The case made by plaintiff's evidence, supported by numerous witnesses, mainly passengers alighting from the car or waiting to board it for the return trip, fully warranted the jury in finding a failure of duty to furnish a safe place for alighting, and that this duty had not ended by termination of the relation of carrier and passenger at the time of the injury. In Willingham v. Birmingham Ry., L. & P. Co., 203 Ala. 351, 83 So. 95, the passenger had alighted in a safe place so far as under control of the carrier, and was going away from the car on a public street, when he was assaulted by defendant's motorman. There was no division of the court on the principle of law stated in the above excerpt. The majority opinion expressly differentiates the case from those presenting the duty to furnish a safe place for debarkation.

The duties of carrier to passenger are successive as well as concurrent.
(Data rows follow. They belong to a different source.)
-- ==== Sys2Proof/Word.lean ====
section
/-! DEFINITION. The bit-vector types of the message encoder: a byte of the message register, a 16-bit field,
a 32-bit command argument and a 40-bit command word (spec R4, R60). -/

namespace Sys2Proof

/-- A byte of `MSG` or of a record on `TX` (R4 "byte width", R20). -/
abbrev Byte := BitVec 8

/-- A 16-bit field value: the battery value or the speed sequence value (R41). -/
abbrev Half := BitVec 16

/-- The argument field `ARG` of a command word (R60). -/
abbrev Arg := BitVec 32

/-- A command word, presented whole on the command port (R60). -/
abbrev CmdWord := BitVec 40

end Sys2Proof
end

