theorem f32Exp_f32Pattern_infinity (b : Bool) : f32Exp (f32Pattern b 0x7F800000) = 0xFF := by
  cases b <;> decide

theorem f32Value_eq_mant (p : Arg) : f32Value p = f32Mant p * 2 ^ f32Pow p := by
  rw [f32Value, pow2_eq_zpow]

theorem f32Value_eq (p : Arg) :
    f32Value p = (if f32Sign p then -1 else 1) * (f32Significand p * 2 ^ f32Pow p) := by
  rw [f32Value_eq_mant, f32Mant_eq]
  split <;> push_cast <;> ring

/-- A pattern put together from a significand and an exponent has their value, also where the significand `2 ^ 24`
carries into the exponent field. -/
theorem f32Value_f32Pattern {b : Bool} {u : Int} {m : Nat} (hu : -149 ≤ u) (hm : m ≤ 2 ^ 24)
    (hnormal : u = -149 ∨ 2 ^ 23 ≤ m) (hfit : (u + 149).toNat * 2 ^ 23 + m < 2 ^ 31) :
    f32Value (f32Pattern b ((u + 149).toNat * 2 ^ 23 + m)) = (if b then -1 else 1) * (m * 2 ^ u) := by
  rw [f32Value_eq, f32Sign_f32Pattern hfit]
  have hmag := (f32Magnitude_eq _).symm.trans (f32Magnitude_f32Pattern (b := b) hfit)
  generalize f32Pattern b _ = p at hmag ⊢
  have := f32Significand_lt p
  have := neg_149_le_f32Pow p
  have hcases : f32Pow p = u ∧ f32Significand p = m ∨
      f32Pow p = u + 1 ∧ f32Significand p = 2 ^ 23 ∧ m = 2 ^ 24 := by
    rcases f32Pow_eq_or_le_f32Significand p with _ | _ <;> omega
  rcases hcases with ⟨hpow, hsig⟩ | ⟨hpow, hsig, hcarry⟩
  · rw [hpow, hsig]
  · rw [hpow, hsig, hcarry, zpow_add_one₀ two_ne_zero]
    push_cast
    ring

/-! ### The rounded pattern -/

/-- The exponent of the unit in the last place at a positive rational. -/
def ulpExp (x : Rat) : Int := max (floorLog2 x - 23) (-149)

theorem neg_149_le_ulpExp (x : Rat) : -149 ≤ ulpExp x := le_max_right ..

theorem div_zpow_ulpExp_lt {x : Rat} (hx : 0 < x) : x / 2 ^ ulpExp x < 2 ^ 24 := by
  have hlt : x < 2 ^ (24 + ulpExp x) := (lt_zpow_iff_floorLog2_lt hx _).mpr (by unfold ulpExp; omega)
  rwa [div_lt_iff₀ (by positivity), ← zpow_natCast, ← zpow_add₀ two_ne_zero]

theorem ulpExp_eq_or_le_div {x : Rat} (hx : 0 < x) : ulpExp x = -149 ∨ 2 ^ 23 ≤ x / 2 ^ ulpExp x := by
  rcases max_choice (floorLog2 x - 23) (-149) with hmax | hmax
  · have hle : 2 ^ (23 + ulpExp x) ≤ x := (zpow_le_iff_le_floorLog2 hx _).mpr (by unfold ulpExp; omega)
    rw [zpow_add₀ two_ne_zero] at hle
    exact .inr ((le_div_iff₀ (by positivity)).mpr (by exact_mod_cast hle))
  · exact .inl hmax

theorem roundMagnitude_of_pos {x : Rat} (hx : 0 < x) :
    roundMagnitude x = min ((ulpExp x + 149).toNat * 2 ^ 23 + roundEven (x / 2 ^ ulpExp x)) 0x7F800000 := by
  rw [← pow2_eq_zpow]
  exact if_neg hx.ne'
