-- ==== Sys2Proof/Certificates/Slice0/Obligations.lean ====
section
/-! DEFINITION. The statements about the model, one `def Obligations.<Name> : Prop` each. The words they use are defined in
Sys2Proof/Safety.lean. -/

open Sys2Proof Sys2Proof.Machine

/-! ### Reset, steps, the command port -/

/-- The value of every element of block state after reset, in an idle block and in the state the machine starts in; `CUR`
is unspecified (10_state.md R40). -/
def Obligations.ResetGivesListedValues : Prop :=
  (∀ (s : State) (rest : List HostEvent), s.port = .reset :: rest → s.status.busy = false → s.phase = .idle →
      ∃ t, step s = .next t ∧ (∀ b, freqAt t b = 0#32) ∧ (∀ y, codeAt t y = none) ∧ t.tree = none ∧ t.pq = [] ∧
        t.seq = 0#10 ∧ t.nnode = 0#10 ∧ t.stack = [] ∧ t.phase = .idle ∧ t.status.word = 0#8 ∧ t.errcode = 0#4 ∧
        t.errcmd = 0#4 ∧ t.inp = s.inp ∧ t.out = s.out ∧ t.port = rest) ∧
    (∀ b, freqAt State.reset b = 0#32) ∧ (∀ y, codeAt State.reset y = none) ∧ State.reset.tree = none ∧
      State.reset.pq = [] ∧ State.reset.seq = 0#10 ∧ State.reset.nnode = 0#10 ∧ State.reset.stack = [] ∧
      State.reset.phase = .idle ∧ State.reset.status.word = 0#8 ∧ State.reset.errcode = 0#4 ∧ State.reset.errcmd = 0#4

/-- Reset while a command runs: the block state is the reset state, `CUR` open; `IN.bits` is untouched, what was written
stays in `OUT`, and the model leaves the rest of the streams free (70_reset_and_hazards.md R262; log 7). -/
def Obligations.ResetAbandonsRunningCommand : Prop :=
  ∀ (s : State) (rest : List HostEvent) (c p : Cmd), s.port = .reset :: rest → s.status.busy = true →
    s.phase = .run c p → Memory.wf s.inp s.out = true →
    ∃ t, step s = .next t ∧
      t = { State.reset with cur := t.cur, inp := t.inp, out := t.out, port := rest, draws := t.draws } ∧
      t.inp.bits = s.inp.bits ∧ t.inp.pos ≤ t.inp.bits.length ∧ s.out.bits <+: t.out.bits ∧
      Memory.wf t.inp t.out = true

/-- The invariant holds at reset. -/
def Obligations.ResetStateMeetsInvariant : Prop := State.reset.Inv

/-- Every step keeps the invariant. -/
def Obligations.StepKeepsInvariant : Prop := ∀ s t : State, s.Inv → step s = .next t → t.Inv

/-- The step of an idle block with a command word at the port is the meaning of that word. -/
def Obligations.StepRunsOfferedCommand : Prop :=
  ∀ (s : State) (w : BitVec 4) (rest : List HostEvent), s.status.busy = false → s.port = .command w :: rest →
    step s = exec (decodeCommand w) { s with port := rest }

/-- The step of a running reader with a whole token at `IN.pos` is the meaning of that token; an offered command waits. -/
def Obligations.StepRunsTokenAtPosition : Prop :=
  ∀ (s : State) (c : Context) (i : Instr) (after : BitString), s.status.busy = true → readerContext s = some c →
    s.inp.isOpen = true → decode c s.ahead = .ok (i, after) →
    (s.port = [] → step s = exec i s) ∧
      (∀ w rest, s.port = .command w :: rest → step s = exec i s) ∧
      (∀ rest, s.port = .wait :: rest → step s = exec i { s with port := rest })

/-- An idle block waits; while a command runs no further command is accepted, the offer waits (30_encoding.md R80,
70_reset_and_hazards.md R261). That the meaning of a word is then the state itself is the model's reading (log 16); that
the offer stays at the head of the port is its choice (log 2). -/
def Obligations.BusyBlockAcceptsNothing : Prop :=
  (∀ s : State, s.status.busy = false → s.port = [] → step s = .next s) ∧
    (∀ (s : State) (w : BitVec 4), s.status.busy = true → exec (decodeCommand w) s = .next s) ∧
    (∀ (s t : State) (w : BitVec 4) (rest : List HostEvent), s.status.busy = true → s.port = .command w :: rest →
      step s = .next t → t.port = .command w :: rest)

/-- A command issued with `start` and run step by step ends in the same outcome as the command run in one step. The watched
form is the model's (log 1). -/
def Obligations.WatchedCommandEndsAlike : Prop :=
  ∀ (s : State) (w : BitVec 4), s.Inv → s.status.busy = false →
    ∃ n, Host.Core.run Sys2Proof.core n { s with port := [.start w] } = exec (decodeCommand w) { s with port := [] }

/-- Every command word offered to a ready block with open streams runs to an end, at which `BUSY = 0` and, for all but
CLEAR, `DONE = 1` (30_encoding.md R80, 70_reset_and_hazards.md R278). -/
def Obligations.EveryCommandRunsToItsEnd : Prop :=
  ∀ (s : State) (w : BitVec 4), s.ready → s.inp.isOpen = true → s.out.isOpen = true →
    ∃ t, exec (decodeCommand w) s = .next t ∧ t.status.busy = false ∧ t.phase = .idle ∧ t.stack = [] ∧
      (t.status.done = true ↔ w ≠ 0xE#4)

/-- The host binds a fresh input at its start and a fresh, empty, open output while no command runs (20_memory.md R69,
30_encoding.md R97), and may change the contents of the input, with no command running or between the two passes
(20_memory.md R70, 70_reset_and_hazards.md R271). Any other touch of a stream while a command runs is refused (R272, 93 U8).
The events are the model's form (log 2), the name of the refusal and the commands it covers its reading (log 9, log 23). -/
def Obligations.HostBindsAndChangesStreams : Prop :=
  ∀ (s : State) (rest : List HostEvent) (bytes : List Byte),
    (s.status.busy = false →
      (s.port = .bindIn bytes :: rest →
          step s = .next { s with port := rest, inp := { bits := bitsOfBytes bytes, pos := 0, isOpen := true } }) ∧
        (s.port = .bindOut :: rest →
          step s = .next { s with port := rest, out := { bits := [], closed := false, bound := true } })) ∧
      (s.port = .changeIn bytes :: rest →
        (s.status.busy = false ∨
          ∃ c p, s.phase = .run c p ∧ p ∈ [Cmd.build, .gencodes, .wrmagic, .wrtree, .rewind, .encbody]) →
        step s =
          .next
            { s with
              port := rest
              inp := { s.inp with bits := bitsOfBytes bytes, pos := min s.inp.pos (8 * bytes.length) } }) ∧
      (s.status.busy = true →
        (s.port = .bindIn bytes :: rest ∨ s.port = .bindOut :: rest ∨
          (s.port = .changeIn bytes :: rest ∧
            ∃ c p, s.phase = .run c p ∧ p ∈ [Cmd.count, .rdmagic, .rdtree, .decbody, .close])) →
        step s = .refused .streamTouchedWhileBusy)

/-- A COMPRESS whose input the host changes after the first pass and before the second: when every byte of the new input was
counted, the stream of the new input under the tree of the old one; otherwise NoCodeError. In both cases both streams are
closed and the command has ended (20_memory.md R70, 70_reset_and_hazards.md R271, 44_encoder.md R176, R179). `k` steps of
the watched command, COUNT among them, run before the change (log 1, log 23). -/
def Obligations.InputChangedBetweenPasses : Prop :=
  ∀ (s : State) (old new : List Byte) (k : Nat), s.ready → s.out.isOpen = true →
    s.inp = { bits := bitsOfBytes old, pos := 0, isOpen := true } → 1 ≤ k → k ≤ 6 →
    ∃ n t,
      Host.Core.run Sys2Proof.core n
          { s with port := .start 0xC#4 :: (List.replicate k HostEvent.wait ++ [.changeIn new]) } = .next t ∧
        t.port = [] ∧ t.status.busy = false ∧ t.status.done = true ∧ t.out.closed = true ∧ t.inp.isOpen = false ∧
        ((∀ b ∈ new, b ∈ old) → t.status.err = false ∧
          ∃ pad : BitString, pad.length ≤ 7 ∧ t.out.bits.length % 8 = 0 ∧
            t.out.bits =
              s.out.bits ++ bitsOf 32 Config.magic.toNat ++ encTree (buildTree (countsOf old)) ++
                codesIn (codesOf (buildTree (countsOf old))) new ++
                codeIn (codesOf (buildTree (countsOf old))) Config.eob ++ pad) ∧
        ((∃ b ∈ new, b ∉ old) → t.status.err = true ∧ t.errcode = 7#4 ∧ t.errcmd = 0x6#4)

/-! ### Encodings -/

/-- Words written out from the opcode map and the wire format (30_encoding.md R81, R87). -/
def Obligations.SpecWordsDecode : Prop :=
  decode .command [false, false, false, true] = .ok (.count, []) ∧
    decode .command [true, true, false, true] = .ok (.decompress, []) ∧
    decode .command [true, false, true, true] = .ok (.close, []) ∧
    decode .node [true, false, false, true, false, false, false, false, false, true] = .ok (.nodeLeaf 65#9, []) ∧
    decode .node [true, true, false, false, false, false, false, false, false, false] = .ok (.nodeLeaf 256#9, []) ∧
    decode .node [false, true] = .ok (.nodeInt, [true])

/-- Decoding what the encoder writes gives the instruction back, whatever bits follow. -/
def Obligations.DecodeEncodeAgree : Prop :=
  ∀ (i : Instr) (c : Context) (after : BitString), i.wellFormed = true → c.admits i →
    decode c (encode i ++ after) = .ok (i, after)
The duty to furnish a safe vehicle and to safely operate it ends when the passenger alights and clears the vehicle, no question of injury from subsequent movement arising; but the duty to provide a safe place for alighting arises when the occasion comes for use of such place. To say this duty is ended when the passenger alights and passes from the physical control of the carrier, is to say the duty ends when it begins--that there is no such duty. Here there were two concurring elements of the danger complained of, viz.: The place for alighting at an unusual point near a dangerous pitfall; and shutting off the lights so as to leave the passengers to make their way from the car in darkness. The place may not have been dangerous in open daylight, but, if rendered so by darkness, its selection raised the duty to give warning or to maintain lights for the like purpose. Both of these elements of danger being under the carrier's control, the duty to the passenger did not end until he had reasonable opportunity to pass beyond the zone of danger created by these conditions. So it matters not whether the passenger was invited to alight in darkness, or it was thereafter made dark by action of defendant's servants, unless the passenger had passed out of danger, or in the exercise of ordinary care would have so discovered the conditions as to avoid the same. There was no error in refusal of the affirmative charge to defendant upon the view that the relation of carrier and passenger had terminated, nor in submitting that issue to the jury upon the conflicting evidence, with proper instructions. This, we think, the law of the case, without regard to any question of the passenger having received a transfer with the view of continuing passage on another car after crossing over the cut on the public bridge. Indeed, it does not seem that fact was material. A transfer is a mere ticket entitling the holder to resume passage. It does not necessarily carry a duty to look out for his personal safety during the interim. Thus, if defendant furnished a safe place to alight and go on his way to the bridge, there would be no duty to conserve his safety while on the public bridge, but it would be resumed when he again presented himself for passage.

Neither was the defendant due the affirmative charge on the plea of contributory negligence. Whether the deceased was under the influence of intoxicants at all, and, if so, whether to such extent as put him, by his voluntary act, in such condition that he failed to exercise that degree of care required under the circumstances, were issues wholly for the jury.